Just some brief thoughts on Joshua 7, beyond tithing…

v.1 When even one among the congregation (Achan) sinned, the anger of the LORD burned against Israel (as a congregated whole)…until the situation was dealt with according to God’s commandment…we're not in this alone...what we do, and don't do, effects the Church...

v.2 While this state of sin within the camp remained, God’s people could not stand against their enemy…and the hearts of the people “melted…”

v.3 Joshua sought the LORD in prayer…in confusion, and with concern for His Holy Name…

v.10 While seeking the LORD in prayer is certainly a good thing…in this situation, God very bluntly tells Joshua, “Get up! Why have you fallen on your face? Israel has sinned…” that’s why you can’t stand against your enemies…it’s time to act, it's time to deal with sin in the camp…

v.21 When the people of God, see the things of the world (those things devoted to destruction…or, even those things set aside by God for devotion to Him…even “good” things), and want (covet), and take, and hide (Achan knew he was wrong to take those things from the start…)…then, they cannot (I cannot…) stand against their (my) enemies.

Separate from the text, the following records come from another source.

/-- Settles O35: `out_of_effect`. -/
theorem onlyPrnChangesTheOutput : Obligations.OnlyPrnChangesTheOutput := by
  intro s t h hne
  obtain ⟨i, hi, heff⟩ := effect_of_step_of_ne State.out (fun _ => rfl) h hne
  obtain ⟨r, rfl, e⟩ := (out_of_effect heff).resolve_left hne
  exact ⟨r, hi, e⟩

/-- Settles O36: `reg_of_effect`. -/
theorem onlyNamedRegistersAreWritten : Obligations.OnlyNamedRegistersAreWritten := by
  intro s t k h hne
  obtain ⟨i, hi, heff⟩ := effect_of_step_of_ne (·.reg k) (fun _ => rfl) h hne
  exact ⟨i, hi, (reg_of_effect heff k).resolve_left hne⟩
end

section
/-! PROOFS. What each instruction does when it completes, and short sequences of them (spec/41_alu.md to 44_control.md). -/

namespace Sys2Proof.Machine

/-- The state after an advance by `w` that has room (R76). -/
def State.advanced (s : State) (w : Nat) : State := s.setPc (BitVec.ofNat 8 (s.pc.toNat + w))

theorem advancePc_eq_advanced {w : Nat} {s : State} (h : s.pc.toNat + w ≤ 255) :
    advancePc w s = .next (s.advanced w) :=
  advancePc_inside w s h

section
variable (s : State) (w : Nat)

@[simp] theorem State.advanced_reg (k : Fin 8) : (s.advanced w).reg k = s.reg k := rfl
@[simp] theorem State.advanced_byteAt (addr : Nat) : (s.advanced w).byteAt addr = s.byteAt addr := rfl

theorem State.advanced_pc (h : s.pc.toNat + w ≤ 255) : (s.advanced w).pc.toNat = s.pc.toNat + w :=
  toNat_advanced s.pc w h

end

section
variable {x y : Byte}

/-- R87: equal. -/
theorem cmpFlags_of_eq (h : x.toNat = y.toNat) : cmpFlags x y = flagE :=
  if_pos (BitVec.eq_of_toNat_eq h)

/-- R87: less, unsigned. -/
theorem cmpFlags_of_lt (h : x.toNat < y.toNat) : cmpFlags x y = flagL := by
  have hne : x ≠ y := fun e => Nat.ne_of_lt h (congrArg BitVec.toNat e)
  simp [cmpFlags, hne, h]

/-- R87: greater, unsigned. -/
theorem cmpFlags_of_gt (h : y.toNat < x.toNat) : cmpFlags x y = flagG := by
  have hne : x ≠ y := fun e => Nat.ne_of_gt h (congrArg BitVec.toNat e)
  simp [cmpFlags, hne, Nat.not_lt_of_gt h]

end

/-- R93: what PUSH has made of the state before its advance. -/
def State.pushed (s : State) (r : Fin 8) : State :=
  (s.setReg sp (wrapDec (s.reg sp))).setMem
    (s.mem.write (pushAddr s) (if r = sp then wrapDec (s.reg sp) else s.reg r))

/-- R94: what POP has made of the state before its advance. -/
def State.popped (s : State) (r : Fin 8) : State :=
  (s.setReg r (s.byteAt (popAddr s))).setReg sp
    (wrapInc (if sp = r then s.byteAt (popAddr s) else s.reg sp))

section
variable (s : State) (r k : Fin 8) (addr : Nat)

theorem exec_push_eq_pushed : exec (.push (regByte r)) s = advancePc 2 (s.pushed r) := exec_push s r

theorem exec_pop_eq_popped : exec (.pop (regByte r)) s = advancePc 2 (s.popped r) := exec_pop s r

@[simp] theorem State.pushed_pc : (s.pushed r).pc = s.pc := rfl
@[simp] theorem State.popped_pc : (s.popped r).pc = s.pc := rfl

theorem State.pushed_reg : (s.pushed r).reg k = if k = sp then wrapDec (s.reg sp) else s.reg k :=
  State.reg_setReg s sp k _

theorem State.pushed_byteAt : (s.pushed r).byteAt addr =
    if addr = pushAddr s then (if r = sp then wrapDec (s.reg sp) else s.reg r) else s.byteAt addr :=
  Memory.read_write s.mem (pushAddr s) addr _

/-- R93: a register other than SP arrives at the decremented SP as it was. -/
theorem State.pushed_byteAt_pushAddr (h : r ≠ 7) : (s.pushed r).byteAt (pushAddr s) = s.reg r :=
  (State.pushed_byteAt s r (pushAddr s)).trans ((if_pos rfl).trans (if_neg h))

theorem State.popped_reg : (s.popped r).reg k =
    if k = sp then wrapInc (if sp = r then s.byteAt (popAddr s) else s.reg sp)
    else if k = r then s.byteAt (popAddr s) else s.reg k := by
  rw [popped, reg_setReg, reg_setReg]

end

end Sys2Proof.Machine

open Sys2Proof Sys2Proof.Machine
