-- ==== Sys2Proof/Config.lean ====
section
/-! DEFINITION. The configuration of the block: the open parameters of R4, the wire constants and the wake table of R5,
and the model's one free value. -/

namespace Sys2Proof.Config

/-- The OPEN parameters of R4 (92_eei_decisions.md, "Open parameters"; U16: a model takes them as arguments).
They are carried in the machine's state as constants no step writes, so that a statement about every state is a
statement about every choice of them.  `S.max_attempts` is no parameter here: the host supplies it through SINIT. -/
structure Params where
  /-- PAY_MAX: capacity of the payload operand buffer in bytes (D18). -/
  payMax : Nat
  /-- RX_MAX: capacity of the receive candidate buffer in bytes (D9). -/
  rxMax : Nat
  /-- MAX_POINTS: capacity of the breakpoint table (D16). -/
  maxPoints : Nat
deriving DecidableEq, Repr

/-- The defaults the spec uses in its test vectors: PAY_MAX = 64, RX_MAX = TX_MAX = 328, MAX_POINTS = 16 (R4). -/
def Params.vectors : Params := { payMax := 64, rxMax := 328, maxPoints := 16 }

/-- TX_MAX = PAY_MAX + 264, the length of the longest outbound frame (R4, R101). -/
def Params.txMax (p : Params) : Nat := p.payMax + 264

/-- C_PRE, the wake sentinel (R5). -/
def cPre : Byte := 0xFE#8

/-- C_MARK, each of the two bytes of the frame marker (R5). -/
def cMark : Byte := 0xFE#8

/-- C_TERM, the terminator sentinel (R5). -/
def cTerm : Byte := 0xFD#8

/-- C_OK, the status byte "OK"; the block never compares a byte with it (R5, R112). -/
def cOk : Byte := 0xFB#8

/-- C_NG, the status byte "NG (rejected)" (R5). -/
def cNg : Byte := 0xFA#8

/-- WAKE(baud): link speed and preamble repeat count (R5, R180). -/
def wakeTable : List (Nat × Byte) :=
  [(115200, 150#8), (57600, 75#8), (38400, 50#8), (19200, 25#8), (9600, 13#8)]

/-- WAKE of "any other value" (R5). -/
def wakeDefault : Byte := 7#8

/-- FREQ_MAX, the largest encodable frequency (R4, R151). -/
def freqMax : Int := 9999999999

/-- FREE VALUE (notes/assumptions/3.md): what the `k`-th host read that the spec leaves "any value" delivers: a read
of anything but STATUS, ERR_INFO, ATTEMPTS and TP_BAUD while BUSY = 1 (R81, U3), and a read of a buffer byte at an
index that holds no value (R63, R64).  It has no body: nothing can be proved about it. -/
opaque freeRead : Nat → HostWord

end Sys2Proof.Config
end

A sad irony is found in the fact that once the sin was dealt with, and the LORD directs Joshua to move ahead against Ai (Joshua 8)…promising victory…He also makes it clear that this time, His people are allowed to take the spoil, the livestock, as plunder for themselves… If only we’d (I’d) learn to wait patiently for God to provide as He alone knows best, rather than, as little children, seeing, coveting, taking and hiding those things of the world, in an attempt to satisfy our cravings, apart from the promises of God…to our own destruction… We would be blessed beyond measure, and He would be Glorified in us…His people…

Mark Loughridge said...

Anon (no.2) - aka Victor - great thoughts. And great application about the next chapter. Indeed, if we give God his share, and wait patiently for him we will have more blessing than we cope with!

Jeremy Pierce said...

While I think most of what you say here is excellent, I want to point out that Malachi does deal with a number of other things, some of them before he deals with the tithing issue. That's not first. He first deals with the priests who weren't teaching the law, and I'm pretty sure the divorce issue (which probably involves both literal divorce and the spiritual adultery that divorce stands for) is also before the tithing issue.

Also, I'm not sure what the biblical justification for even having a literal 10% tithe in the New Testament. Paul makes it pretty clear that all giving is to be without compulsion and in joy. I have no doubt that he expected people to give more than 10%, in many cases far more, but that doesn't justify the legalistic limit that was appropriate in the old covenant because of what God was doing in the old covenant.

Mark Loughridge said...

Hi Jeremy,

I hear what you're saying - I certainly dont think that tithing is the only problem we have to rectify, like the people of Malachi's day there are many others.

And its not the case of if we are legalistic and give 10% that God is bound to bless us. It is fundamentally an issue of the heart. But that said, the question remains, is our relationship with God such that we are joyfully giving him a significant portion of what he has given to us?